(Saved entries)

○ ○ ○ ○ ○

/-- R319, R320, R325, R276, R337: the trigger of the group's next die line at FIRE clock `f`; `sof` is the FIRE clock at which its frame
leaves (R26), which is not before the last strobe of a tickle burst; and `bad` the substrate lines whose records failed their ECC read. Only
lanes that the last training aligned send (R355); an ACTIVE set that the frame cuts is not complete (R352). -/
def execLineTrigger (g f sof : Nat) (bad : List Nat) (s : State) : Host.Outcome State Fault Refusal :=
  guarded (g < 8 * s.dies)
    (let s := s.atFire f
     let d := g / 8
     let i := g % 8
     let p := s.groupPacer g
     let x := s.group g
     let m := s.imageFor (.bar p)
     if !s.pacerOn p || m.groupPacer d i != some (p % 2) || !s.triggerDue g f then s
     else
       let line := x.next
       let l : Int := line - s.delay (.bar p)
       let ml := s.imageAt (.bar p) l
       let s := s.settleGroup g
       let s := if (s.pacer p).stepLine = line then s else ((s.bandStep p line).jobSpeed p l).judgeAdv p l false
       let boundary := s.pageBoundary l
       let s := s.webRestore p boundary
       let s := if boundary && (s.pacer p).diverged.any (fun a => a < line) then s.setPacer p { s.pacer p with diverged := none } else s
       let lanes := (ml.groupLanes d i).filter (fun a => bit (s.rd (F.LAN_GSTAT_ALIGNED d i)) (if a.phys < 64 then a.phys % 8 else 8))
       let rows := (lanes.flatMap (fun y => [(y.head, 0), (y.head, 1)])).eraseDups
       let reads := (rows.filterMap (fun (h, r) => s.recordFor p line h r)).eraseDups
       let s := (s.judgeReads p line reads bad).judgeMissing p (s.unbegun p line rows)
       let good (y : LineRec) : Bool := !y.nofire && !y.lateAt line && !bad.contains y.line
       let code := (reads.filter good).foldl (fun c y => max c y.code) 0
       let slotsOf (a : Lane) : List (Nat × Nat) :=
         (ml.segSlots (((ml.head? a.head).map Head.cls).getD 0) a.seg).filterMap (fun (k, r, _) =>
           match s.recordFor p line a.head r with
           | none => none
           | some y => if good y then (tget? y.vals (2048 * a.addr + k)).map (fun v => (k, v)) else none)
       let firing := s.grpState g = 1 && s.atLine (.bar p) l (F.LNP_GRP_QUIESCE d i) = 0
       let s := if (s.pacer p).step = .nofire then s.rejectPage p l 3 false else s
       let s := if firing then s else s.rejectPage p l 5 false
       let live := firing && (s.pacer p).step = .fire && reads.any good && !(s.web d).reverse && (s.pacer p).loss = .none
         && (s.pacer p).diverged.isNone && s.mayFire d && s.firesLine p line
       let frames := lanes.map (fun a => (a.phys,
         (⟨a.addr % 8, code, false, line % 2 ^ 24, s.row1 g l, (s.driveVolt ml a.head (s.atLine (.bar p) l (trimOf a.head))).2,
           slotsOf a⟩ : LineFrame)))
       let drops := lanes.flatMap (fun a => (slotsOf a).map (fun (k, v) => (131072 * d + 2048 * a.addr + k, v)))
       let start := max sof x.burstTo
       let chars (n : Nat) : Nat := ceilDiv (n * charTime (s.rd (F.LAN_GSTAT_RATE d i))) 100
       let ready := start + chars (14 + 256 * 2 ^ code)
       let mark := s.lineMark g line
       let s := s.setGroup g { s.group g with
         next := line + 1, pend := if live then some { mark with ready := ready, drops := drops } else none
         ghost := if live then none else some mark, sent := if live then frames else [], sentNofire := !live
         frame := some (start, if live then ready else start + chars 5)
         active := x.active.filter (fun a => 2 * a.1 + chars 6 ≤ start) }
       (s.placePending g).markFired p l)

/-- R315, R321 to R323: the group's pending strobe reaches its instant at FIRE clock `f`: it fires, or is withheld because its frame is
late or FLOOR would be broken. -/
def execStrobeFire (g f : Nat) (s : State) : Host.Outcome State Fault Refusal :=
  guarded (g < 8 * s.dies)
    (let s := s.atFire f
     let d := g / 8
     let i := g % 8
     let p := s.groupPacer g
     let x := s.group g
     match x.pend with
     | none => s
     | some b =>
       if !b.placed.any (fun t => t ≤ f) || !s.mayFire d || !s.firesLine p b.line then s
       else
         let l : Int := b.line - s.delay (.bar p)
         let y := s.pacer p
         let gone := s.setGroup g x.withoutStrobe
         if f < b.ready + s.rd (F.LNP_TSET_TSET d) then
           let s := (gone.inc (F.LNP_LATE_COUNT d (p % 2))).setGroup g { x.withoutStrobe with lateRun := true }
           if x.lateRun then s else (s.event d 0x080A [p % 2, i, b.line]).causeAt d 30
         else if x.last.any (fun t => f < t + s.floorOf p l) then gone.omitLines p 1
         else
           let s := s.setGroup g { x with pend := none, ghost := none, lateRun := false, last := some f, width := s.clampPulse g b.pw l, own := false }
           let s := (s.setPacer p { y with firedTo := max y.firedTo (b.line + 1) }).life d 0 1
           let s := if y.firedTo ≤ b.line then s.life d 1 1 else s
           s.countDrops g b.drops false)

/-- R315: no edge for 2 x T1: the pending strobe is withdrawn and placed again at the next edge. -/
def execStrobeWithdraw (g f : Nat) (s : State) : Host.Outcome State Fault Refusal :=
  guarded (g < 8 * s.dies)
    (let s := s.atFire f
     let due := match (s.web (g / 8)).stamps with
       | a :: b :: _ => decide (a + 2 * (a - b) ≤ f)
       | _ => true
     let back (b : Strobe) : Strobe := { b with placed := none }
     if due then s.setGroup g { s.group g with pend := (s.group g).pend.map back, ghost := (s.group g).ghost.map back } else s)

○ ○ ○ ○ ○

§ WHAT TO WORK ON: Your task is to copy each line of the data above that holds "firesLine".

§ TASK RESULT:
         && (s.pacer p).diverged.isNone && s.mayFire d && s.firesLine p line
       if !b.placed.any (fun t => t ≤ f) || !s.mayFire d || !s.firesLine p b.line then s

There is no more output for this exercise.